+++ EXTRACTED ENTRIES +++
/-- Settles O20: `legal_iff`, and the two refusals with the state they leave. -/
theorem illegalCommandIsRefused : Obligations.IllegalCommandIsRefused := by
  refine ⟨legal_iff, fun s hs ht => ⟨fun i hbad => ?_, fun e hd hscript => ?_⟩⟩
  · have hl : legal i s = false := by
      refine Bool.eq_false_iff.2 fun hlegal => ?_
      obtain ⟨hwf, hnum, hden, hbaud⟩ := (legal_iff i s).1 hlegal
      obtain hno | h0 | h0 | ⟨huart, h0⟩ := hbad
      · exact Bool.false_ne_true (hno.symm.trans hwf)
      · exact hnum h0
      · exact hden h0
      · exact hbaud huart h0
    rw [exec_illegal hs hl, clearOutputs_refuse ht]
  · rw [step_undecodable hscript hs.1 hd, clearOutputs_refuse ht]

end Sys2Proof.Machine
end

section
/-! The edge list of a slot (O31), and operations on constant lines (O19). -/

namespace Sys2Proof.Machine

/-! ## The edge list -/

/-- `match(FILT, k, i)` on the two levels; the reserved filter matches nowhere (40_edge_extractor.md R73). -/
theorem filterHit_iff (f : Filter) (p c : Bool) : filterHit f (p, c) = true ↔
    (f = .any ∧ p ≠ c) ∨ (f = .rising ∧ p = false ∧ c = true) ∨ (f = .falling ∧ p = true ∧ c = false) := by
  cases f with
  | any | rising | falling | reserved => revert p c; decide

theorem edgesAmong_sublist {s : State} {k : BitVec 2} {f : Filter} {is es : List Nat}
    (h : edgesAmong s k f is = .ok es) : es.Sublist is := by
  induction is generalizing es with
  | nil => cases h; exact .slnil
  | cons i is ih =>
    obtain ⟨l, rest, -, hrest, rfl⟩ := edgesAmong_cons h
    split
    · exact (ih hrest).cons_cons i
    · exact (ih hrest).cons i

theorem mem_edgesAmong {s : State} {k : BitVec 2} {f : Filter} {is es : List Nat} (h : edgesAmong s k f is = .ok es)
    (j : Nat) : j ∈ es ↔ j ∈ is ∧ ∃ l, s.levels k j = .ok l ∧ filterHit f l = true := by
  induction is generalizing es with
  | nil => cases h; simp
  | cons i is ih =>
    obtain ⟨l, rest, hl, hrest, rfl⟩ := edgesAmong_cons h
    have hhead : (j = i ∧ ∃ l', s.levels k j = .ok l' ∧ filterHit f l' = true) ↔ j = i ∧ filterHit f l = true :=
      and_congr_right fun hji => by simp [hji, hl]
    rw [List.mem_cons, or_and_right, ← ih hrest, hhead]
    by_cases hhit : filterHit f l = true <;> simp [hhit]

/-- An index at which the filter matches, in terms of the two samples (40_edge_extractor.md R72, R73). -/
theorem filterHit_levels_iff (s : State) (k : BitVec 2) (f : Filter) (i : Nat) :
    (∃ l, s.levels k i = .ok l ∧ filterHit f l = true) ↔
      ∃ p c, s.smp k (i - 1) = .ok p ∧ s.smp k i = .ok c ∧
        ((f = .any ∧ p ≠ c) ∨ (f = .rising ∧ p = false ∧ c = true) ∨ (f = .falling ∧ p = true ∧ c = false)) := by
  constructor
  · rintro ⟨⟨p, c⟩, hl, hhit⟩
    obtain ⟨hp, hc⟩ := levels_eq_ok hl
    exact ⟨p, c, hp, hc, (filterHit_iff f p c).1 hhit⟩
  · rintro ⟨p, c, hp, hc, hmatch⟩
    exact ⟨(p, c), levels_of_smp hp hc, (filterHit_iff f p c).2 hmatch⟩

/-- Settles O31: the list is the part of 1, …, N - 1 at which the filter matches. -/
theorem edgeListIsTheEdges : Obligations.EdgeListIsTheEdges := by
  intro s k f es h
  have hsub : es.Sublist (List.range' 1 (s.n - 1)) := edgesAmong_sublist h
  refine ⟨fun i => ?_, List.Pairwise.sublist hsub List.pairwise_lt_range', hsub.length_le.trans_eq List.length_range'⟩
  have hrange : i ∈ List.range' 1 (s.n - 1) ↔ 1 ≤ i ∧ i < s.n := by
    rw [List.mem_range'_1]
    omega
  rw [mem_edgesAmong h, filterHit_levels_iff, hrange, and_assoc]

/-! ## Constant lines -/

@[simp] theorem rise_same (b : Bool) : rise (b, b) = false := by cases b <;> rfl

@[simp] theorem fall_same (b : Bool) : fall (b, b) = false := by cases b <;> rfl

@[simp] theorem filterHit_same (f : Filter) (b : Bool) : filterHit f (b, b) = false := by
  cases f <;> simp [filterHit, edge]

@[simp] theorem edgeHit_same (e : ClockEdge) (b : Bool) : edgeHit e (b, b) = false := by
  cases e <;> simp [edgeHit]

theorem edgesStep_same (f : Filter) (b : Bool) (s : State) : edgesStep f (b, b) s = s := by simp [edgesStep]

/-- Idle waits for an edge; no watchdog runs there (41_onewire.md R79). -/
theorem owStep_same (b : Bool) {s : State} (h : s.w.ow = .idle) : owStep (b, b) s = s := by simp [owStep, h]

/-- Without an edge of nCS and without a sampling edge SPI does nothing (42_spi.md R88). -/
theorem spiStep_same (b : Bool) {sampling : Bool} (h : sampling = false) (bit : State → State) (s : State) :
    spiStep (b, b) sampling bit s = s := by simp [spiStep, h]

theorem i2cStep_same (b d : Bool) (s : State) : i2cStep (b, b) (d, d) s = s := by
  simp [i2cStep, startCond, stopCond]

theorem syncStep_same {sampling : Bool} (h : sampling = false) (d : Bool) (s : State) : syncStep sampling d s = s := by
  simp [syncStep, h]

theorem i2sFrameEdge_same (b : Bool) (s : State) : i2sFrameEdge (b, b) s = s := by simp [i2sFrameEdge]

theorem i2sBitEdge_same (e : ClockEdge) (b : Bool) (s : State) : i2sBitEdge e (b, b) s = s := by simp [i2sBitEdge]

theorem levels_of_constant {s : State} {k : BitVec 2} {b : Bool} (h : s.Constant k b) {i : Nat} (hi : i < s.n) :
    s.levels k i = .ok (b, b) := levels_of_smp (h (i - 1) (by omega)) (h i hi)

/-- On constant lines a step of the scan does nothing (40_edge_extractor.md R72); of 1-Wire, in Idle. -/
theorem scanStep_of_constant {i : Instr} {s : State} (hi : clocked i = true) (how : s.w.ow = .idle)
    (hconst : ∀ k ∈ opSlots i, ∃ b, s.Constant k b) (hlt : s.w.i < s.n) : scanStep i s = .ok s := by
  have hread (k : BitVec 2) (hk : k ∈ opSlots i) : ∃ b, s.levels k s.w.i = .ok (b, b) ∧ s.smp k s.w.i = .ok b := by
    obtain ⟨b, hb⟩ := hconst k hk
    exact ⟨b, levels_of_constant hb hlt, hb _ hlt⟩
  cases i with
  | edges filt slot =>
    obtain ⟨b, hb, -⟩ := hread slot (by simp [opSlots])
    simp only [scanStep, hb]
    exact congrArg Except.ok (edgesStep_same filt b s)
  | onewire =>
    obtain ⟨b, hb, -⟩ := hread 0 (by simp [opSlots])
    simp only [scanStep, hb]
    exact congrArg Except.ok (owStep_same b how)
  | spi3 rwpos =>
    obtain ⟨ncs, hncs, -⟩ := hread 0 (by simp [opSlots])
    obtain ⟨clk, hclk, -⟩ := hread 1 (by simp [opSlots])
    obtain ⟨d, -, hd⟩ := hread 2 (by simp [opSlots])
    simp only [scanStep, hncs, hclk, hd]
    exact congrArg Except.ok (spiStep_same ncs (rise_same clk) _ s)
  | spi4 cpol cpha =>
    obtain ⟨ncs, hncs, -⟩ := hread 0 (by simp [opSlots])
    obtain ⟨clk, hclk, -⟩ := hread 1 (by simp [opSlots])
    obtain ⟨mosi, -, hmosi⟩ := hread 2 (by simp [opSlots])
    obtain ⟨miso, -, hmiso⟩ := hread 3 (by simp [opSlots])
    simp only [scanStep, hncs, hclk, hmosi, hmiso]
    exact congrArg Except.ok (spiStep_same ncs (edgeHit_same cpha clk) _ s)
  | i2c =>
    obtain ⟨scl, hscl, -⟩ := hread 0 (by simp [opSlots])
    obtain ⟨sda, hsda, -⟩ := hread 1 (by simp [opSlots])
    simp only [scanStep, hscl, hsda]
    exact congrArg Except.ok (i2cStep_same scl sda s)
  | sync cpha =>
    obtain ⟨clk, hclk, -⟩ := hread 0 (by simp [opSlots])
    obtain ⟨d, -, hd⟩ := hread 1 (by simp [opSlots])
    simp only [scanStep, hclk, hd]
    exact congrArg Except.ok (syncStep_same (edgeHit_same cpha clk) d s)
  | i2s bpw delay order bedge =>
    obtain ⟨lr, hlr, -⟩ := hread 0 (by simp [opSlots])
    simp only [scanStep, hlr]
    exact congrArg Except.ok (i2sFrameEdge_same lr s)
  | uart => cases hi

/-- A clocked operation started at `s` that has met no edge: outputs cleared, working registers but the index as they
began. -/
def State.quietAt (s : State) (ph : Phase) (k : Nat) : State :=
  { s.clearOutputs with w := { Work.initial with i := k }, phase := ph }

/-- Where a clocked operation started at `s` may stand on constant lines: before its first micro-step, without an edge
met, or at its end. -/
inductive ConstantRun (s : State) : State → Prop
  | start : ConstantRun s s
  | quiet {ph : Phase} (k : Nat) (h : ph ≠ .start) : ConstantRun s (s.quietAt ph k)
  | ended : ConstantRun s (s.clearOutputs.finish .ok)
+++
=== PROBLEM ===
Retype, without changes, the lines from the line holding "obtain ⟨b, hb, -⟩ := hread slot" to the end of the data, both ends included.

=== TASK RESPONSE ===
    obtain ⟨b, hb, -⟩ := hread slot (by simp [opSlots])
    simp only [scanStep, hb]
    exact congrArg Except.ok (edgesStep_same filt b s)
  | onewire =>
    obtain ⟨b, hb, -⟩ := hread 0 (by simp [opSlots])
    simp only [scanStep, hb]
    exact congrArg Except.ok (owStep_same b how)
  | spi3 rwpos =>
    obtain ⟨ncs, hncs, -⟩ := hread 0 (by simp [opSlots])
    obtain ⟨clk, hclk, -⟩ := hread 1 (by simp [opSlots])
    obtain ⟨d, -, hd⟩ := hread 2 (by simp [opSlots])
    simp only [scanStep, hncs, hclk, hd]
    exact congrArg Except.ok (spiStep_same ncs (rise_same clk) _ s)
  | spi4 cpol cpha =>
    obtain ⟨ncs, hncs, -⟩ := hread 0 (by simp [opSlots])
    obtain ⟨clk, hclk, -⟩ := hread 1 (by simp [opSlots])
    obtain ⟨mosi, -, hmosi⟩ := hread 2 (by simp [opSlots])
    obtain ⟨miso, -, hmiso⟩ := hread 3 (by simp [opSlots])
    simp only [scanStep, hncs, hclk, hmosi, hmiso]
    exact congrArg Except.ok (spiStep_same ncs (edgeHit_same cpha clk) _ s)
  | i2c =>
    obtain ⟨scl, hscl, -⟩ := hread 0 (by simp [opSlots])
    obtain ⟨sda, hsda, -⟩ := hread 1 (by simp [opSlots])
    simp only [scanStep, hscl, hsda]
    exact congrArg Except.ok (i2cStep_same scl sda s)
  | sync cpha =>
    obtain ⟨clk, hclk, -⟩ := hread 0 (by simp [opSlots])
    obtain ⟨d, -, hd⟩ := hread 1 (by simp [opSlots])
    simp only [scanStep, hclk, hd]
    exact congrArg Except.ok (syncStep_same (edgeHit_same cpha clk) d s)
  | i2s bpw delay order bedge =>
    obtain ⟨lr, hlr, -⟩ := hread 0 (by simp [opSlots])
    simp only [scanStep, hlr]
    exact congrArg Except.ok (i2sFrameEdge_same lr s)
  | uart => cases hi

/-- A clocked operation started at `s` that has met no edge: outputs cleared, working registers but the index as they
began. -/
def State.quietAt (s : State) (ph : Phase) (k : Nat) : State :=
  { s.clearOutputs with w := { Work.initial with i := k }, phase := ph }

/-- Where a clocked operation started at `s` may stand on constant lines: before its first micro-step, without an edge
met, or at its end. -/
inductive ConstantRun (s : State) : State → Prop
  | start : ConstantRun s s
  | quiet {ph : Phase} (k : Nat) (h : ph ≠ .start) : ConstantRun s (s.quietAt ph k)
  | ended : ConstantRun s (s.clearOutputs.finish .ok)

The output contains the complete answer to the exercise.